Thank you for thinking about raising a concern with us about a pharmacy professional or pharmacy.
Our primary role is to protect the public. We do this by giving advice to pharmacy professionals and pharmacies on areas they need to improve on. Or, where necessary, giving them a warning or putting conditions on how they are allowed to practise. In the most serious of cases we will suspend a pharmacy professional’s registration or remove them from the register altogether.
We understand that it can be difficult to raise a concern. Before you raise something with us we want you to be sure that we are the right organisation to contact, and that you understand what is likely to happen. There is some important information that you will need to read before you raise your concern.
If you have specific communication needs or if you have questions about filling in the form please call us on 020 3713 8000.
What we won’t investigate
We won’t investigate all concerns about pharmacy professionals and pharmacies, and we have to give preference to concerns where patient safety could be at risk.
We won’t be able to help you obtain compensation or get an apology and won’t investigate concerns relating to these issues.
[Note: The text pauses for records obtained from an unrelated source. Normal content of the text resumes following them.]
/-- A scan whose steps each put `o i` in the place of entry `i`'s record, while the shadow stands. -/
theorem scan_recs {o : Fin 9 → Option LevelRec} {x : State} (hx : x.shadow = s.shadow)
    (hshadow : ∀ y i, (f y i).shadow = y.shadow)
    (hf : ∀ y i, y.shadow = s.shadow → (f y i).image.recs = y.image.recs.set i (o i)) (j : Fin 9) :
    (scan p f l x).image.recs[j] = if j ∈ l ∧ p j = true then o j else x.image.recs[j] := by
  induction l generalizing x with
  | nil => simp [scan]
  | cons i l ih =>
    by_cases hp : p i = true
    · rw [scan_cons_of hp, ih ((hshadow x i).trans hx), hf x i hx]
      by_cases hji : j = i
      · subst hji; simp [hp]
      · have hne : i.val ≠ j.val := fun h => hji (Fin.ext h.symm)
        simp [hji, hne]
    · rw [scan_cons_of_not hp, ih hx]
      by_cases hji : j = i
      · subst hji; simp [hp]
      · simp [hji]

/-- R62, R66: the capture reads of new records are issued in the scan's order. -/
theorem scan_createRecord_class1 : (scan p createRecord l s).port.class1 =
    s.port.class1 ++ (l.filter p).map fun i => .capture i (s.levelAddr i) := by
  induction l generalizing s with
  | nil => simp [scan]
  | cons i l ih =>
    by_cases hp : p i = true
    · have haddr (k : Fin 9) : (createRecord s i).levelAddr k = s.levelAddr k := levelAddr_congr (by simp) k
      have hissue : (createRecord s i).port.class1 = s.port.class1 ++ [.capture i (s.levelAddr i)] := rfl
      rw [scan_cons_of hp, ih, hissue]
      simp [hp, haddr]
    · rw [scan_cons_of_not hp, ih]
      simp [hp]

/-- R67: removals leave an empty queue empty. -/
theorem scan_removeRecord_queue (h : s.image.queue = []) : (scan p removeRecord l s).image.queue = [] := by
  refine List.foldlRecOn (motive := fun x : State => x.image.queue = []) _ _ h fun x hx i _ => ?_
  split
  · simp [removeRecord, dequeue, hx]
  · exact hx

end Scan

@[simp] theorem disableEntries_shadow (old new : Word) (s : State) :
    (disableEntries old new s).shadow = s.shadow :=
  scan_keeps (f := removeRecord) State.shadow fun _ _ => rfl

@[simp] theorem disableEntries_port (old new : Word) (s : State) :
    (disableEntries old new s).port = s.port :=
  scan_keeps (f := removeRecord) State.port fun _ _ => rfl

theorem disableEntries_recs (old new : Word) (s : State) (i : Fin 9) : (disableEntries old new s).image.recs[i] =
    if onlyIn old new i = true then none else s.image.recs[i] := by
  rw [disableEntries, scan_recs (s := s) (f := removeRecord) (o := fun _ => none) rfl (fun _ _ => rfl)
    fun _ _ _ => rfl]
  simp

/-- The level records after a new mask. -/
theorem applyLevelMask_recs (old new : Word) (s : State) (i : Fin 9) : (applyLevelMask old new s).image.recs[i] =
    if onlyIn new old i = true then some (newRecord (s.levelAddr i))
    else if onlyIn old new i = true then none else s.image.recs[i] := by
  rw [applyLevelMask_eq, scan_recs (s := s) (f := createRecord) (o := fun i => some (newRecord (s.levelAddr i)))
    (disableEntries_shadow old new s) (fun _ _ => rfl) (fun y i hy => by rw [← levelAddr_congr hy]; rfl),
    disableEntries_recs]
  simp

/-- Class 1 and the image write queue after a new mask that meets an empty queue. -/
theorem applyLevelMask_work (old new : Word) {s : State} (h : s.image.queue = []) :
    (applyLevelMask old new s).image.queue = [] ∧
    (applyLevelMask old new s).port.class1 = s.port.class1 ++
      ((List.finRange 9).filter (onlyIn new old)).map fun i => .capture i (s.levelAddr i) := by
  rw [applyLevelMask_eq]
  constructor
  · rw [scan_keeps (f := createRecord) (fun x => x.image.queue) fun _ _ => rfl]
    exact scan_removeRecord_queue h
  · rw [scan_createRecord_class1, disableEntries_port]
    simp only [levelAddr_congr (disableEntries_shadow old new s)]

/-! ## The mask's handoff (R65, R149) -/

/-- The state the handoff of a level enable mask leaves. -/
def maskTaken (a w v : Word) (s : State) : State :=
  posted a w v (applyLevelMask (s.word offLevelMask) v (s.store offLevelMask v))

theorem exec_levelEnableMaskWrite {s : State} {a w : Word} (hw : s.handoffWord = some (a, w))
    (ht : s.target a = .levelMask) : exec .levelEnableMaskWrite s =
      .next (maskTaken a w (validLevelMask s (s.word offLevelMask) w) s) := by
  generalize hv : validLevelMask s (s.word offLevelMask) w = v
  have hjudge : s.judge .levelMask w = .taken v := by rw [← hv]; rfl
  have htreat : treat s (s.target a) w =
      ((((Ev.of s).upd fun s => s.store offLevelMask v).upd
        (applyLevelMask (s.word offLevelMask) v)).upd startSweep, .forward v .hostWrite) := by
    rw [ht]
    simp only [treat, hjudge]
    rfl
  have hceil : (maskTaken a w v s).ceil = s.ceil :=
    congrArg (·.ceil) (applyLevelMask_only (s.word offLevelMask) v (s.store offLevelMask v) : _ = _)
  refine (handoff_forward hw (by simp [isTarget, ht]) htreat).trans ?_
  exact congrArg Host.Outcome.next (imageReact_of_ceil (s := maskTaken a w v s) hceil)

/-- A stored word whose handoff bears on the drive image and the port, as the other blocks see it. -/
theorem posted_imageOnly {s x : State} {a w v : Word} {off : Nat} (hx : imageOnly (s.store off v) x) :
    (posted a w v x).shadow = (s.store off v).shadow ∧ sweepStarted s (posted a w v x) ∧
      (posted a w v x).link = s.link.outcome (outcomeOf w v) ∧
      changesOnly [.shadow, .checker, .image, .port, .link] s (posted a w v x) := by
  unfold imageOnly at hx
  refine ⟨by rw [hx]; rfl, posted_sweepStarted (by rw [hx]; rfl), by rw [hx]; rfl, by rw [hx]; rfl,
    fun b hb => ?_⟩
  rw [hx]
  cases b <;> simp at hb <;> simp [sameBlock, posted]

/-- Settles O27: the examination entry by entry, and the records and capture reads the validated mask makes. -/
theorem levelEnableMaskWrites : Obligations.LevelEnableMaskWrites := by
  refine ⟨fun s old w => ⟨validLevelMask_entries s old w, validLevelMask_rule s old w, validLevelMask_self s⟩,
    ?_⟩
  intro s a w hw ht old v enabled
  obtain ⟨-, -, hclass1, hqueue, -⟩ := handoffWord_eq_some.mp hw
  have hstored : wordStored offLevelMask v s (s.store offLevelMask v) :=
    wordStored_store v (by decide) (by decide)
  have haddr (i : Fin 9) : (s.store offLevelMask v).levelAddr i = s.levelAddr i :=
    hstored.2 _ (by simp [offLevelAddr]; omega) (by simp [offLevelAddr, offLevelMask]; omega)
  obtain ⟨hshadow, hsweep, hlink, hblocks⟩ :=
    posted_imageOnly (a := a) (w := w) (applyLevelMask_only old v (s.store offLevelMask v))
  obtain ⟨hempty, hissued⟩ := applyLevelMask_work old v (s := s.store offLevelMask v) hqueue
  refine ⟨maskTaken a w v s, exec_levelEnableMaskWrite hw ht, wordStored_congr hshadow hstored, hsweep,
    fun i => ?_, hempty, ?_, hlink, hblocks⟩
  · have hrecs := applyLevelMask_recs old v (s.store offLevelMask v) i
    rw [haddr, State.store_image] at hrecs
    refine Eq.trans hrecs ?_
    simp only [onlyIn, Bool.and_eq_true, Bool.not_eq_true', newRecord, enabled]
  · simp only [haddr, State.store_port, hclass1, List.nil_append] at hissued
    exact congrArg (Port.mk _) hissued

end Sys2Proof.Machine
end

section
/-! # Arc sources and proof tests (chapter 5, sections 6.5 to 6.9)

How an event of the arc monitor or of the controller ends, what an input change and a debounced transition do,
the proof test, the timers with one effect, and the handoffs of source words and commands. -/

namespace Sys2Proof.Machine

open Sys2Proof Sys2Proof.Config

/-! ## The end of an event of the arc monitor or the controller -/

/-- A frame need not name a block that has not changed. -/
theorem changesOnly.narrow {bs cs : List Block} {s t : State} (h : changesOnly bs s t)
    (hkept : ∀ b ∈ bs, b ∉ cs → sameBlock s t b) : changesOnly cs s t := by
  obtain ⟨hpending, hblocks⟩ := h
  refine ⟨hpending, fun b hb => ?_⟩
  by_cases hm : b ∈ bs
  · exact hkept b hm hb
  · exact hblocks b hm

/-- What an event that met `s` leaves before the arbiter's grants. -/
def concluded (s : State) (e : Ev) : State := submitAll e.out (imageReact s.ceil e.st)

theorem conclude_concluded (s : State) (e : Ev) : conclude s e = settle (concluded s e) := rfl

@[simp] theorem concluded_ctl (s : State) (e : Ev) : (concluded s e).ctl = e.st.ctl := rfl
@[simp] theorem concluded_ceil (s : State) (e : Ev) : (concluded s e).ceil = e.st.ceil := rfl
@[simp] theorem concluded_arc (s : State) (e : Ev) : (concluded s e).arc = e.st.arc := rfl

/-- An event that submits no record and leaves the ceilings alone only lets the arbiter grant. -/
theorem conclude_of_ceil {s : State} {e : Ev} (hout : e.out = []) (hc : e.st.ceil = s.ceil) :
    conclude s e = settle e.st :=
  conclude_quiet hout fun _ => by rw [hc]

section Concluded
variable {s : State} {e : Ev} (h : steered s e.st)
include h

theorem steered.concluded_imageFollows : imageFollows s (concluded s e) := imageFollows_concluded h.image

theorem steered.concluded_submitted : submitted e.out s (concluded s e) :=
  submitted_concluded (congrArg State.pub h :) rfl

theorem steered.concluded_changesOnly : changesOnly [.ctl, .ceil, .image, .arc, .pub] s (concluded s e) := by
  have hst : e.st = { s with ceil := e.st.ceil, arc := e.st.arc, ctl := e.st.ctl } := h
  refine ⟨(congrArg State.pending hst :), fun b hb => ?_⟩
  simp only [concluded]
  rw [hst]
  cases b <;> simp at hb <;> simp [sameBlock]

/-- An event that leaves the controller alone. -/
theorem steered.concluded_changesOnly_arc (hctl : e.st.ctl = s.ctl) :
    changesOnly [.arc, .ceil, .image, .pub] s (concluded s e) :=
  h.concluded_changesOnly.narrow (by simpa [sameBlock] using hctl)

/-- An event that leaves the arc monitor alone. -/
theorem steered.concluded_changesOnly_ctl (harc : e.st.arc = s.arc) :
    changesOnly [.ctl, .ceil, .image, .pub] s (concluded s e) :=
  h.concluded_changesOnly.narrow (by simpa [sameBlock] using harc)

end Concluded

/-! ## Input changes (R81, R82) -/

/-- A changed source, as it is read. -/
theorem setSource_self (i : Fin 5) (f : Source → Source) (s : State) :
    (setSource i f s).arc.sources[i] = f (s.arc.sources[i]) := Vector.getElem_set_self i.isLt

/-- The level a pin takes stands in the state `u` it leaves, and no more has changed. -/
def pinned (s u : State) : Prop :=
  u = { s with arc := { s.arc with lines := u.arc.lines, surgeInput := u.arc.surgeInput } }

/-- PENDING_CHANGE and SURGE_COMPARATOR_CHANGE are one event: the pin moves, and out of reset the debouncer of
its source hears of the level (log entries 5, 6). -/
theorem exec_inputChange {c : Instr} {i : Fin 5} {s u : State}
    (h : (∃ high, c = .pendingChange i high ∧ i.val < 4 ∧
        u = { s with arc := { s.arc with lines := s.arc.lines.setIfInBounds i.val high } } ∧
        u.inputLevel i = high) ∨
      (∃ r, c = .surgeComparatorChange r ∧ i = 4 ∧
        u = { s with arc := { s.arc with surgeInput := min 4096 r } })) :
    pinned s u ∧ (s.resetHeld = true → exec c s = .next u) ∧
      (s.resetHeld = false → exec c s = .next (conclude s (inputChange i (u.inputLevel i) (Ev.of u)))) := by
  rcases h with ⟨high, rfl, hi, hu, hlevel⟩ | ⟨r, rfl, rfl, hu⟩
  · have hexec : exec (.pendingChange i high) s =
        .next (if s.resetHeld then u else conclude s (inputChange i high (Ev.of u))) := by
      rw [hu]
      exact congrArg (whenever · s _) (decide_eq_true hi)
    exact ⟨by rw [hu]; rfl, fun hr => by rw [hexec, if_pos hr], fun hr => by
      rw [hexec, hr, hlevel, if_neg Bool.false_ne_true]⟩
  · have hexec : exec (.surgeComparatorChange r) s =
        .next (if s.resetHeld then u else conclude s (inputChange 4 (u.inputLevel 4) (Ev.of u))) := by
      rw [hu]
      rfl
    exact ⟨by rw [hu]; rfl, fun hr => by rw [hexec, if_pos hr], fun hr => by
      rw [hexec, hr, if_neg Bool.false_ne_true]⟩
We also usually won’t investigate the following types of concerns:
- electronic prescriptions being sent to the wrong pharmacy by a GP or another health professional
- employment issues – for example, hours of work or employment contracts
- contractual issues – for example, opening hours or charges for private prescriptions
- customer service issues – for example, having to wait to get a prescription or a pharmacy professional being rude
- non-medicinal products – for example, problems with a product such as a shampoo or hairspray which might be sold in a pharmacy but is not a medicine
We recommend that you raise these concerns with the pharmacy involved, as most concerns can be dealt with quickly and effectively by the pharmacy’s own complaints process.
We are also not usually able to consider a concern about something that happened more than five years ago. This is because the longer it takes a concern to be raised, the more difficult it is to investigate and to get evidence.